14 December 2016

Potential Captive Power / Off - Grid Power Game - Changer

Submitted by: MyPressportal Team

An opinion by Kerry Williams, Alessandra Pardini, Alexandra Felekis, Nadiaah Singh and Garyn Rapson of Webber Wentzel

The legal framework governing the generation of electricity in South Africa is the Electricity Regulation Act, 4 of 2006 (ERA). Section 7 of the ERA provides that no person may, without a license issued by the National Energy Regulator (NERSA), operate any generation facility, save in regard to the exceptions listed in Schedule 2 of the ERA, namely:

  • any generation plant constructed and operated for demonstration purposes only and not connected to an inter-connected power supply;
  • any generation plant constructed and operated for own use; and
  • non-grid connected supply of electricity except for commercial use.

On 2 December 2016, the Minister of Energy published for public comment, the draft licensing exemption and registration notice in GN R 1482 Government Gazette 40464.  

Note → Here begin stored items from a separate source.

/-- R396: the core of an engine hears the generation of the home that answers it. -/
def State.engHear (s : State) (e : EngOp) (va : Nat) : State :=
  match s.engCore e with
  | some c => if s.tenantOf c == s.tenantOfLaunch e.launch && (s.wg? c).isSome then s.hearHome c va else s
  | none => s

/-- R396: an engine's access to the scratchpad of a rank and the answer carry the generations of the two cores. -/
def State.engMeet (s : State) (e : EngOp) (rank : Nat) : State :=
  match s.engCore e, s.rankCore e.launch e.gang rank with
  | some c, some c' => if s.tenantOf c == s.tenantOfLaunch e.launch && (s.wg? c).isSome then s.meetGen c c' else s
  | _, _ => s

/-- R217, R170: bytes of a constant bank as an engine reads them: never translated, and no fault. -/
def State.bankBytes (s : State) (u k off n : Nat) : List Byte :=
  match s.launch? u with
  | none => []
  | some l => bankRun s l (s.asidOfLaunch u) s.free k off n

/-- R289, R274: an operation of a channel that the workgroup issued before the operation's word, or that a clone has from its parent (R264), is not acknowledged and
concerns bytes that the operation accesses. -/
def State.chanOpen (s : State) (e : EngOp) (va n : Nat) : Bool :=
  let meets (lo k : Nat) : Bool := decide (lo < va + n) && decide (va < lo + k)
  (s.cores.any fun p => p.2.chanOps.any fun o => o.launch == e.launch && o.wgno == e.wgno && decide (o.kind ≤ 3) && decide (o.op < e.id) && meets o.va o.bytes) ||
    match s.owner? e.launch e.wgno with | some w => w.inherited.any fun i => meets i.2.2.1 i.2.2.2 | none => false

/-- An engine reads bytes at a generic address. -/
def State.engRead (s : State) (e : EngOp) (ea : Word64) (n : Nat) : State × Except EngStop (List Byte) :=
  match s.engPlace e ea n false with
  | .error c => (s, .error (.status c))
  | .ok (.trans, va) => if s.chanOpen e va n then (s, .error .wait) else (s.engHear e va).readRun (s.asidOfLaunch e.launch) va n
  | .ok (.scratch r, off) => let s := s.engMeet e r; (s.draw, s.rankBytes e.launch e.gang r off n)
  | .ok (.bank k, off) =>
    if (s.bankKey (s.launch? e.launch) (s.asidOfLaunch e.launch) off).any fun key => s.isPoisoned key n then (s, .error (.status cMemUncorrectable))
    else (s.draw, .ok (s.bankBytes e.launch k off n))
  | .ok (.priv _, _) => (s, .error (.status cAddrFault))

/-- An engine writes bytes at a generic address. -/
def State.engWrite (s : State) (e : EngOp) (ea : Word64) (bs : List Byte) : State × Option EngStop :=
  match s.engPlace e ea bs.length true with
  | .error c => (s, some (.status c))
  | .ok (.trans, va) => if s.chanOpen e va bs.length then (s, some .wait) else (s.engHear e va).writeRun (s.asidOfLaunch e.launch) va e.gen bs
  | .ok (.scratch r, off) => ((s.engMeet e r).rankWrite e.launch e.gang r off bs, none)
  | .ok (.bank _, _) => (s, some (.status cAddrFault))
  | .ok (.priv _, _) => (s, some (.status cAddrFault))

/-- R382, R383: an engine's translation fault: a record, and the operation waits for its answer. -/
def State.engFault (s : State) (c : Nat) (e : EngOp) (va cause : Nat) (write : Bool) : State :=
  (s.modEng e.id fun e => { e with fault := some (pageOf va) }).reportFault (s.tenantOfLaunch e.launch) va (s.asidOfLaunch e.launch) c (if write then 5 else 4) cause

/-- How a run of accesses of an engine ends: the state after it; whether the access that stopped it was a write. -/
abbrev EngRun := State × Option (EngStop × Bool)

/-- R252: the end of a run: to its status; at a translation fault, which is reported, or a moving line the operation keeps what it has done and goes on later. -/
def State.engFinish (c : Nat) (e : EngOp) (r : EngRun) (good : State → State) : State :=
  match r with
  | (s, none) => good s
  | (s, some (.status k, _)) => s.engComplete e k
  | (s, some (.fault va k, write)) => s.engFault c e va k write
  | (s, some (.wait, _)) => s

/-- R276: elements of an operation have been performed. -/
def State.engDone (s : State) (id : Nat) (is : List Nat) : State :=
  s.modEng id fun e => { e with done := e.done ++ is, taken := e.taken.filter fun p => !is.contains p.1 }

/-- The operation has made its first access. -/
def EngOp.begun (e : EngOp) : Bool := !e.done.isEmpty || !e.taken.isEmpty

/-- R274: the operation may go on: no fault of it is open; before its first access the workgroup's replay queue is empty and the accesses before it are complete. -/
def State.engReady (s : State) (e : EngOp) : Bool :=
  e.fault.isNone && (e.begun || (!s.alive e.launch e.wgno e.before &&
    match s.owner? e.launch e.wgno with | some w => w.replay.isEmpty | none => true))

/-! ## Copies (R250 to R253) -/

def s32At (bs : List Byte) (o : Nat) : Int := signed 32 (bytesToNat ((bs.drop o).take 4))
def u32At (bs : List Byte) (o : Nat) : Nat := bytesToNat ((bs.drop o).take 4)
def u64At (bs : List Byte) (o : Nat) : Word64 := BitVec.ofNat 64 (bytesToNat ((bs.drop o).take 8))

/-- R250: a descriptor's 96 bytes. -/
def copyDescOf (bs : List Byte) (esz : Nat) (chan : Option Nat) (scope : Scope) : CopyDesc :=
  { src := u64At bs 0, dst := u64At bs 8, ext := (List.range 4).map fun i => u32At bs (0x10 + 4 * i),
    ss := (List.range 4).map fun i => s32At bs (0x20 + 4 * i), ds := (List.range 4).map fun i => s32At bs (0x30 + 4 * i),
    stamp := u64At bs 0x40, sval := u64At bs 0x48, cbc := BitVec.ofNat 32 (u32At bs 0x50), resv := u32At bs 0x54 == 0 && u64At bs 0x58 == 0,
    esz := esz, chan := chan, scope := scope }

def CopyDesc.commits (d : CopyDesc) : Bool := bits d.cbc.toNat 3 3 == 1
def CopyDesc.buffer (d : CopyDesc) : Nat := bits d.cbc.toNat 2 0

/-- R252, R253: the checks that lead to ILLEGAL_OPERAND before anything is read or written. -/
def CopyDesc.ok (d : CopyDesc) (t : Bool) (cbs : SMap CBuf) : Bool :=
  d.resv && bits d.cbc.toNat 31 4 == 0 && (!d.commits || (SMap.get? cbs d.buffer).isSome) &&
    d.stamp.toNat % 8 == 0 && (d.stamp == 0 || d.chan.isSome || d.scope != .none) &&
    (!t || (d.src.toNat % d.esz == 0 && d.dst.toNat % d.esz == 0 && (d.ss ++ d.ds).all fun v => v % Int.ofNat d.esz == 0))

/-- R251: the elements in order: source and destination addresses. -/
def CopyDesc.elems (d : CopyDesc) (t : Bool) : List (Word64 × Word64) :=
  if t then
    (List.range (d.ext.getD 3 0)).flatMap fun i3 => (List.range (d.ext.getD 2 0)).flatMap fun i2 =>
      (List.range (d.ext.getD 1 0)).flatMap fun i1 => (List.range (d.ext.getD 0 0)).map fun i0 =>
        let at? (b : Word64) (st : List Int) : Word64 :=
          b + BitVec.ofInt 64 (Int.ofNat i0 * st.getD 0 0 + Int.ofNat i1 * st.getD 1 0 + Int.ofNat i2 * st.getD 2 0 + Int.ofNat i3 * st.getD 3 0)
        (at? d.src d.ss, at? d.dst d.ds)
  else (List.range (d.ext.getD 0 0)).map fun i => (d.src + BitVec.ofNat 64 i, d.dst + BitVec.ofNat 64 i)

/-- Runs of consecutive elements with contiguous ascending destination bytes in one aligned block: the destination and what the elements are read from. The bursts
of R251 are the runs in blocks of 256 bytes. -/
def bursts {α : Type} (block esz : Nat) : List (α × Word64) → List (Word64 × List α)
  | [] => []
  | p :: ps =>
    match bursts block esz ps with
    | [] => [(p.2, [p.1])]
    | (d, srcs) :: bs =>
      if d = p.2 + BitVec.ofNat 64 esz ∧ d.toNat / block = p.2.toNat / block then (p.2, p.1 :: srcs) :: bs else (p.2, [p.1]) :: (d, srcs) :: bs

/-- The bytes of a source element: those that a turn of its own has read, else read now. -/
def State.readElem (s : State) (e : EngOp) (esz : Nat) (p : Nat × Word64) : State × Except EngStop (List Byte) :=
  match SMap.get? e.taken p.1 with
  | some bs => (s, .ok bs)
  | none => s.engRead e p.2 esz

/-- Elements read one after another, up to the first that is stopped. -/
def State.readElems (s : State) (e : EngOp) (esz : Nat) : List (Nat × Word64) → State × List Byte × Option EngStop
  | [] => (s, [], none)
  | p :: ps =>
    match s.readElem e esz p with
    | (s, .error k) => (s, [], some k)
    | (s, .ok bs) =>
      let r := State.readElems s e esz ps
      (r.1, bs ++ r.2.1, r.2.2)

/-- The place of bytes at a generic address, where it has one. -/
def State.engSpan (s : State) (e : EngOp) (ea : Word64) (n : Nat) : Option (Space × Nat) := match s.engPlace e ea n false with | .ok p => some p | .error _ => none

/-- Two spans of bytes share one. -/
def spansMeet (n : Nat) (p : Option (Space × Nat)) (m : Nat) (q : Option (Space × Nat)) : Bool :=
  match p, q with
  | some p, some q => p.1.same q.1 && decide (p.2 < q.2 + m) && decide (q.2 < p.2 + n)
  | _, _ => false

/-- R276: a run ends before an element whose source bytes are destination bytes of the run so far, which it reads as they were written. -/
def State.cutRun (s : State) (e : EngOp) (esz : Nat) (d : Word64) (head : List (Nat × Word64)) : List (Nat × Word64) → List (Word64 × List (Nat × Word64))
  | [] => [(d, head)]
  | p :: ps =>
    let n := esz * head.length
    if spansMeet esz (s.engSpan e p.2 esz) n (s.engSpan e d n) then (d, head) :: State.cutRun s e esz (d + BitVec.ofNat 64 n) [p] ps
    else State.cutRun s e esz d (head ++ [p]) ps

The purpose of the Draft Licensing Exemption Regulations is to amend Schedule 2 of the ERA and exempt various categories of generation facilities and electricity resellers from the requirement to hold a license under the ERA, and to instead require that these activities be registered with NERSA.

The following activities are exempt from licensing and will only require registration with NERSA:

  • embedded generation where no wheeling takes place;
  • facilities that wheel through the grid;
  • off-grid generation;
  • facilities used for demonstration purposes; and
  • back-up or standby generation.

Importantly, the first three categories of generation facilities are only exempt from the licensing requirement if their installed capacity does not exceed 1MW. In the case of the first two categories, a facility will also be eligible for exemption if the Minister has not published a notice in the Government Gazette stating that the amount of megawatts allocated in the integrated resource plan (IRP) for embedded generation of this nature has been reached.

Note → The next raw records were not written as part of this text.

/-- Operations as they leave, with their data. -/
def State.gatherOps (s : State) (c : Nat) : List ChanOp → State × Option (List ChanOp)
  | [] => (s, some [])
  | o :: os =>
    match s.burstData c o with
    | (s, none) => (s, none)
    | (s, some d) =>
      match State.gatherOps s c os with
      | (s, none) => (s, none)
      | (s, some rest) => (s, some ({ o with data := d } :: rest))

def sameGen : List ChanOp → Bool
  | [] => true
  | o :: os => os.all fun q => q.gen == o.gen

/-- R302: a packet refused by NAK that may be sent again. -/
def State.resendable (s : State) (c sess acked : Nat) : Option Packet :=
  (s.core c).packets.find? fun p => p.sess == sess && p.refused && decide (seqSub p.seq acked ≤ 64)

def State.opsIn (s : State) (c : Nat) (ids : List Nat) : List ChanOp := (s.core c).chanOps.filter fun o => ids.contains o.id

/-- A packet goes again to its destination, bit for bit as it was first sent (R298). -/
def State.transmit (s : State) (c : Nat) (x : Session) (p : Packet) (link : Nat) : State :=
  let s := s.modCore c fun k => { k with packets := k.packets.map fun q =>
    if q.sess == p.sess && q.seq == p.seq then { q with refused := false, link := link, sentAt := k.ck } else q }
  s.sendMsg x.dev (.packet x.die p.stream p.seq p.image (s.opsIn c p.ops))

/-- R41: a link that a packet to another device can take. -/
def State.linkOk (s : State) (dev link : Nat) : Bool := dev == s.devNum.toNat || s.linksUp.contains link

/-- R297: the next operations of a session make a packet of the size that is asked for. -/
def State.packable (s : State) (c : Nat) (ops : List ChanOp) (nops : Nat) : Bool :=
  ops.length == nops && decide (nops ≤ 64) && sameGen ops && ops.all (s.sendable c) && decide (ops.foldl (fun m o => m + o.dataBytes) 0 ≤ 256) &&
    decide ((s.core c).packets.length < Config.channelLimit)

/-- R296, R297, R302: a packet that a NAK refused goes again, also while the packets resent under R304 await acknowledgement; else, in an open session, one of
the next `nops` operations leaves. -/
def execChannelPacketSend (core sess nops link : Nat) (s : State) : Host.Outcome State Fault Refusal :=
  let s := s.placeHeld core
  match s.sess? core sess with
  | none => .next s
  | some (k, _, x, _) =>
    if !(x.state == .opened || (x.state == .resync && x.rsa)) || !s.linkOk x.dev link then .next s
    else
      match s.resendable core sess x.acked with
      | some p => .next (s.transmit core x p link)
      | none =>
        let ops := ((s.opsOf core sess).filter (·.seq.isNone)).take nops
        if x.state != .opened || !s.packable core ops nops then .next s
        else
          match s.gatherOps core ops with
          | (s, none) => .next s
          | (s, some []) => .next s
          | (s, some (o0 :: os)) =>
            let ops := o0 :: os
            let st := s.streamOf core k x
            let pk : Packet := ⟨sess, st, x.next, o0.gen, ops.map (·.id), packetImage st x.next ops, link, (s.core core).ck, false⟩
            let sent (o : ChanOp) : ChanOp := match ops.find? (·.id == o.id) with
              | some q => { q with seq := some x.next }
              | none => o
            let s := s.modCore core fun k => { k with packets := k.packets ++ [pk], chanOps := k.chanOps.map sent }
            .next ((s.modSess core sess fun y => { y with next := seqAdd y.next 1 }).sendMsg x.dev (.packet x.die st x.next pk.image ops))

/-! ## The destination (R299 to R301) -/

/-- R299: the entry of a stream, made or taken over where there is none; `none`: no entry is free. -/
def Die.takeEntry (d : Die) (stream : Nat) : Option (Die × ReseqEntry) :=
  match d.entry? stream with
  | some e => some (d, e)
  | none =>
    let rest := d.reseq.filter fun e => e.stream / 8 != stream / 8
    let e : ReseqEntry := ⟨stream, 0, [], [], [], false⟩
    if rest.length < Config.streamEntries then some ({ d with reseq := rest ++ [e] }, e) else none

The intention of the IRP is to specify an allocation for embedded generation facilities of up to 10MW in installed capacity. The provision in the IRP is intended to facilitate the licensing or registration of these facilities and do away with the need for the Minister to, on a case by case basis, grant approval for deviations from the IRP in terms of section 10(2)(g) of the ERA for the relevant facilities.

The Draft Licensing Exemption Regulations are a positive step in removing the regulatory hurdle that currently exists under Schedule 2 of the ERA, which permits only generation facilities for own use as the only manner in which they can be operated without a license from NERSA.

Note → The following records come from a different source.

def cbwaitWord (s : State) (h : Head) (op : Nat) (put : Bool) (d : BitVec 8) (cnt : Src) (n : Nat) (lit : Lit) : Host.Outcome State Fault Refusal :=
  memory s h op lit (fun x => !scaOk d 1 || !plainSrcOk x cnt) (fun x => srcLocs x .i32 cnt) (fun x => if x.ex.isEmpty then [] else [.sca x.grp.uid d.toNat]) fun x s =>
    if x.ex.isEmpty then .done (s.advance x)
    else
      match cbOf s x cnt n with
      | none => .exc cIllegalOperand 0
      | some (b, k) =>
        let first := match b.waiters.find? (·.2 == put) with | some p => p.1 == x.grp.uid | none => true
        let waiters := b.waiters.filter fun p => !(p.1 == x.grp.uid)
        if first && (if put then b.canPut k else b.canGet k) then
          let (off, b') := b.reserve put k
          let s := ((s.advance x).commit x 4 true [(.sca x.grp.uid d.toNat, BitVec.ofNat 32 off)]).modWg x.c fun w =>
            { w with cbs := SMap.set w.cbs n { b' with waiters := waiters } }
          .done (if put then s else s.joinDrop x.c)
        else
          let ws := if b.waiters.any fun p => p.1 == x.grp.uid then b.waiters else b.waiters ++ [(x.grp.uid, put)]
          .hold (s.modWg x.c fun w => { w with cbs := SMap.set w.cbs n { b with waiters := ws } }) (if put then .cbP else .cbC)

def execCbwaitP (h : Head) (d : BitVec 8) (cnt : Src) (n : BitVec 3) (lit : Lit) (s : State) : Host.Outcome State Fault Refusal :=
  cbwaitWord s h 0xB4 true d cnt n.toNat lit

def execCbwaitC (h : Head) (d : BitVec 8) (cnt : Src) (n : BitVec 3) (lit : Lit) (s : State) : Host.Outcome State Fault Refusal :=
  cbwaitWord s h 0xB5 false d cnt n.toNat lit

/-- R249: a release of entries; `none`: more than are reserved. -/
def CBuf.release (b : CBuf) (put : Bool) (n : Nat) : Option CBuf :=
  if put then
    if (b.putRes - b.putDone).toNat < n then none
    else some { b with putDone := b.putDone + BitVec.ofNat 32 n, pPutDone := (b.pPutDone + n) % max b.count 1 }
  else
    if (b.getRes - b.getDone).toNat < n then none
    else some { b with getDone := b.getDone + BitVec.ofNat 32 n, pGetDone := (b.pGetDone + n) % max b.count 1 }

def cbrelWord (s : State) (h : Head) (op : Nat) (put : Bool) (cnt : Src) (n : Nat) (lit : Lit) : Host.Outcome State Fault Refusal :=
  memory s h op lit (fun x => !plainSrcOk x cnt) (fun x => srcLocs x .i32 cnt) (fun _ => []) fun x s =>
    if x.ex.isEmpty then .done (s.advance x)
    else
      match (cbOf s x cnt n).bind fun p => p.1.release put p.2 with
      | none => .exc cIllegalOperand 0
      | some b => releaseGate x s fun s => .done ((s.advance x).modWg x.c fun w => { w with cbs := SMap.set w.cbs n b })

def execCbrelP (h : Head) (cnt : Src) (n : BitVec 3) (lit : Lit) (s : State) : Host.Outcome State Fault Refusal := cbrelWord s h 0xB6 true cnt n.toNat lit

However, the proposal that the exemption from the licensing requirement is capped at 1MW is in our view, insufficient, and should be lobbied in order to have this cap amended to permit a greater installed capacity for power generation facilities to fall within the registration requirement proposed in the Draft Licensing Exemption Regulations.

This proposed amendment is a potential game-changer for the captive power market, but the 1MW threshold is too restrictive.

Interested persons and organisations are invited to submit, within 30 days (by 2 January 2017), written comments on the Draft Licensing Exemption Regulations.